RE: Transition to a revised Technical Report Development Process [W3Process-ISSUE-39, W3Process-ACTION-10, proposal]

David raises a point that I don't recall the AB thinking very hard about:  People OUTSIDE the WGs need clear guidance about when to seriously review drafts.  We've tended to think that since WGs operate in public, the people outside the WG who care about a spec can read it,so they will read it as it evolves.  David reminds us that the noise level is so high unless one follows closely, it's not clear when it's REALLY ready for a wide review round.

What we did consider are a couple of points:
- The LC and CR signals in the current process tend to happen these days after specs are widely implemented and what might sound like constructive suggestions (e.g., "the names aren't very intuitive") are made too late to be helpful.
- The spirit of all these proposed reforms is to allow WGs and their chairs to make context-appropriate decisions about when and how to do things like ask for wide review.  Likewise the process forces seemingly arbitrary transitions back to WD and then forward to LC or CR, and those transitions aren't necessarily useful signals to non-WG members.  I think we understand that this does put more of a responsibility on chairs, but hopefully more freedom for them to customize and optimize the workings of a group to meet its real constraints rather than having them dictated by the One True Process.



________________________________________
From: David Singer <singer@apple.com>
Sent: Wednesday, November 06, 2013 9:58 PM
To: Charles McCathie Nevile
Cc: Jeff Jaffe; Michael Champion (MS OPEN TECH); Stephen Zilles; Ralph Swick; Advisory Board; W3C Process Community Group
Subject: Re: Transition to a revised Technical Report Development Process [W3Process-ISSUE-39,  W3Process-ACTION-10, proposal]

On Nov 5, 2013, at 19:54 , Charles McCathie Nevile <chaals@yandex-team.ru> wrote:

> On Tue, 05 Nov 2013 11:27:08 +0100, David Singer <singer@apple.com> wrote:
>
>>
>> On Nov 5, 2013, at 16:28 , Charles McCathie Nevile <chaals@yandex-team.ru> wrote:
>>
>>>> That's fine.  Just give people a name they can use (a consistent name) if they wish.
>>>
>>> How about "getting ready for LCCR"?
>>
>> a name for the *document* that they believe is their candidate.
>
> "Proposed Last Call draft"? "Editor's draft proposal for CR"? "The draft before the draft that will be proposed as CR"? "Working Draft that seems to resolve all known open issues but needs a linkcheck before we propose it for CR"?
>
> I'm unclear why a working draft needs a particular name, and sceptical that adding such names to the process is helpful.

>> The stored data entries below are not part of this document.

/-- Majors 0x10 to 0x1F in Plimus-D (R57). -/
def decodeD1 (w : Word) : Nat → Except EncFault Instr
  | 16 => accept (.iaddD (fld w 15 6) (fld w 9 6) (fld w 3 6) (fld w 0 3)) (true) (true)
  | 17 => accept (.isubD (fld w 15 6) (fld w 9 6) (fld w 3 6) (fld w 0 3)) (true) (true)
  | 18 => accept (.imulD (fld w 15 6) (fld w 9 6) (fld w 3 6) (fld w 0 3)) (true) (true)
  | 19 => accept (.imadD (fld w 15 6) (fld w 9 6) (fld w 3 6)) (fld w 0 3 == 0) (true)
  | 20 => accept (.idivD (fld w 15 6) (fld w 9 6) (fld w 3 6) (fld w 0 3)) (true) (true)
  | 21 => accept (.iremD (fld w 15 6) (fld w 9 6) (fld w 3 6) (fld w 0 3)) (true) (true)
  | 22 => accept (.iminD (fld w 15 6) (fld w 9 6) (fld w 3 6) (fld w 0 3)) (true) (true)
  | 23 => accept (.imaxD (fld w 15 6) (fld w 9 6) (fld w 3 6) (fld w 0 3)) (true) (true)
  | 24 => accept (.andD (fld w 15 6) (fld w 9 6) (fld w 3 6)) (true) (fld w 0 3 == 0)
  | 25 => accept (.orD (fld w 15 6) (fld w 9 6) (fld w 3 6)) (true) (fld w 0 3 == 0)
  | 26 => accept (.xorD (fld w 15 6) (fld w 9 6) (fld w 3 6)) (true) (fld w 0 3 == 0)
  | 27 => accept (.andnD (fld w 15 6) (fld w 9 6) (fld w 3 6)) (true) (fld w 0 3 == 0)
  | 28 => accept (.shlD (fld w 15 6) (fld w 9 6) (fld w 3 6) (fld w 0 3)) (true) (true)
  | 29 => accept (.shrD (fld w 15 6) (fld w 9 6) (fld w 3 6) (fld w 0 3)) (true) (true)
  | 30 => accept (.rotlD (fld w 15 6) (fld w 9 6) (fld w 3 6)) (true) (fld w 0 3 == 0)
  | 31 => accept (.bfxD (fld w 15 6) (fld w 9 6) (fld w 3 6) (fld w 0 3)) (true) (true)
  | _ => .error .illegalOp

/-- Majors 0x20 to 0x2F in Plimus-D (R57). -/
def decodeD2 (w : Word) : Nat → Except EncFault Instr
  | 32 => accept (.iaddiD (fld w 15 6) (fld w 9 6) (fld w 0 9)) (true) (true)
  | 33 => accept (.andiD (fld w 15 6) (fld w 9 6) (fld w 0 9)) (true) (true)
  | 34 => accept (.oriD (fld w 15 6) (fld w 9 6) (fld w 0 9)) (true) (true)
  | 35 => accept (.xoriD (fld w 15 6) (fld w 9 6) (fld w 0 9)) (true) (true)
  | 36 => accept (.shliD (fld w 15 6) (fld w 9 6) (fld w 0 5)) (true) (fld w 5 4 == 0)
  | 37 => accept (.shriD (fld w 15 6) (fld w 9 6) (fld w 5 1) (fld w 0 5)) (true) (fld w 6 3 == 0)
  | 38 => accept (.imuliD (fld w 15 6) (fld w 9 6) (fld w 0 9)) (true) (true)
  | 39 => accept (.leaD (fld w 15 6) (fld w 9 6) (fld w 3 6) (fld w 0 3)) (true) (true)
  | 40 => accept (.bfiD (fld w 15 6) (fld w 9 6) (fld w 3 6)) (true) (fld w 0 3 == 0)
  | 41 => accept (.popcD (fld w 15 6) (fld w 9 6)) (true) (fld w 0 9 == 0)
  | 42 => accept (.clzD (fld w 15 6) (fld w 9 6)) (true) (fld w 0 9 == 0)
  | 43 => accept (.brevD (fld w 15 6) (fld w 9 6)) (true) (fld w 0 9 == 0)
  | 44 => accept (.iabsD (fld w 15 6) (fld w 9 6)) (true) (fld w 0 9 == 0)
  | 45 => accept (.selD (fld w 15 6) (fld w 9 6) (fld w 3 6) (fld w 0 3)) (true) (true)
  | 46 => accept (.icmpD (fld w 14 7) (fld w 8 6) (fld w 2 6) (fld w 0 2)) (true) (true)
  | 47 => accept (.icmpuD (fld w 14 7) (fld w 8 6) (fld w 2 6) (fld w 0 2)) (true) (true)
  | _ => .error .illegalOp
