-- ==== Sys2Proof/Machine/Checks.lean ====
section
/-!
DEFINITION. What issue must know of an instruction before its own effect: its guard, its token wait, its lane-register
operands with their alignment and reach, and the groups it belongs to (04 R46 to R52, R60; 03 R29; 17 R264).
-/
namespace Sys2Proof

/-- A lane-register operand: its number, the alignment R52 asks, and how many registers it takes (R34). -/
structure Operand where
  num   : Nat
  align : Nat
  span  : Nat
  deriving DecidableEq, Repr

/-- The encoding that carries an instruction. -/
inductive Text where
  | d | l | event
  deriving DecidableEq, Repr

/-- What issue must know of an instruction. -/
structure Info where
  text  : Text := .event
  d : Option Operand := none
  a : Option Operand := none
  b : Option Operand := none
  c : Option Operand := none
  /-- a loose fibre may not execute it (R29) -/
  loose : Bool := false
  /-- privileged (R59) -/
  priv  : Bool := false
  /-- a stack sequencer executes it (R264) -/
  seq   : Bool := false
  /-- it has no guard field (R50, R47) -/
  bare  : Bool := false
  /-- a control transfer (R42) -/
  last  : Bool := false
  deriving DecidableEq, Repr

/-- A D instruction. -/
def Info.ofD : Info := { text := .d }
/-- An L instruction. -/
def Info.ofL : Info := { text := .l }
/-- An event. -/
def Info.event : Info := { text := .event }

/-- A single register. -/
def opnd1 {w : Nat} (r : BitVec w) : Option Operand := some ⟨r.toNat, 1, 1⟩
/-- A register field that issue does not hold against the lanes' windows: MMAK8's scales, which R235 and R236 govern. -/
def opnd0 {w : Nat} (r : BitVec w) : Option Operand := some ⟨r.toNat, 1, 0⟩
/-- An even pair (R52). -/
def opnd2 {w : Nat} (r : BitVec w) : Option Operand := some ⟨r.toNat, 2, 2⟩
/-- A pair when the condition holds, else a single register. -/
def opndW {w : Nat} (c : Prop) [Decidable c] (r : BitVec w) : Option Operand := if c then opnd2 r else opnd1 r
/-- A single register when the condition holds, else no register. -/
def opndIf {w : Nat} (c : Prop) [Decidable c] (r : BitVec w) : Option Operand := if c then opnd1 r else none
/-- A pair when the condition holds, else no register. -/
def opndIf2 {w : Nat} (c : Prop) [Decidable c] (r : BitVec w) : Option Operand := if c then opnd2 r else none
/-- The data register of an access of size code sz: single, pair or quad (R14, R163). -/
def opndZ {w : Nat} (sz : BitVec 3) (r : BitVec w) : Option Operand :=
  if sz.toNat = 3 then opnd2 r else if sz.toNat = 4 then some ⟨r.toNat, 4, 4⟩ else opnd1 r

Because there are bewildering numbers of WDs from groups, most of them unreadable or not really ready for comment.  Something that says "ok guys. this might be half-readable" is a Nice Sign.

"Draft Proposal" or "Proposed Draft" would be fine, for example.


>
> The status section is there to clarify exactly where a document is up to, when it is between the clearly defined stages. And Working Groups are meant to be freer to determine how they want to handle the progression. Against that, I'd rather not define lots of stage names.

I think this is likely to leave us all in a bewildering variety of practices, and very hard to notice what's going on.  I want those notices from the W3C that such-and-such a group is asking for wider review, please.

>
> If there are clear requests based on multiple groups doing the same thing I think we should reconsider this question. I haven't seen that to date.

It's not INSIDE the groups that this is a problem.  It is for the Rest of Us.

>
> cheers
>
> chaals
>
> --
> Charles McCathie Nevile - Consultant (web standards) CTO Office, Yandex
>      chaals@yandex-team.ru         Find more at http://yandex.com

David Singer
Multimedia and Software Standards, Apple Inc.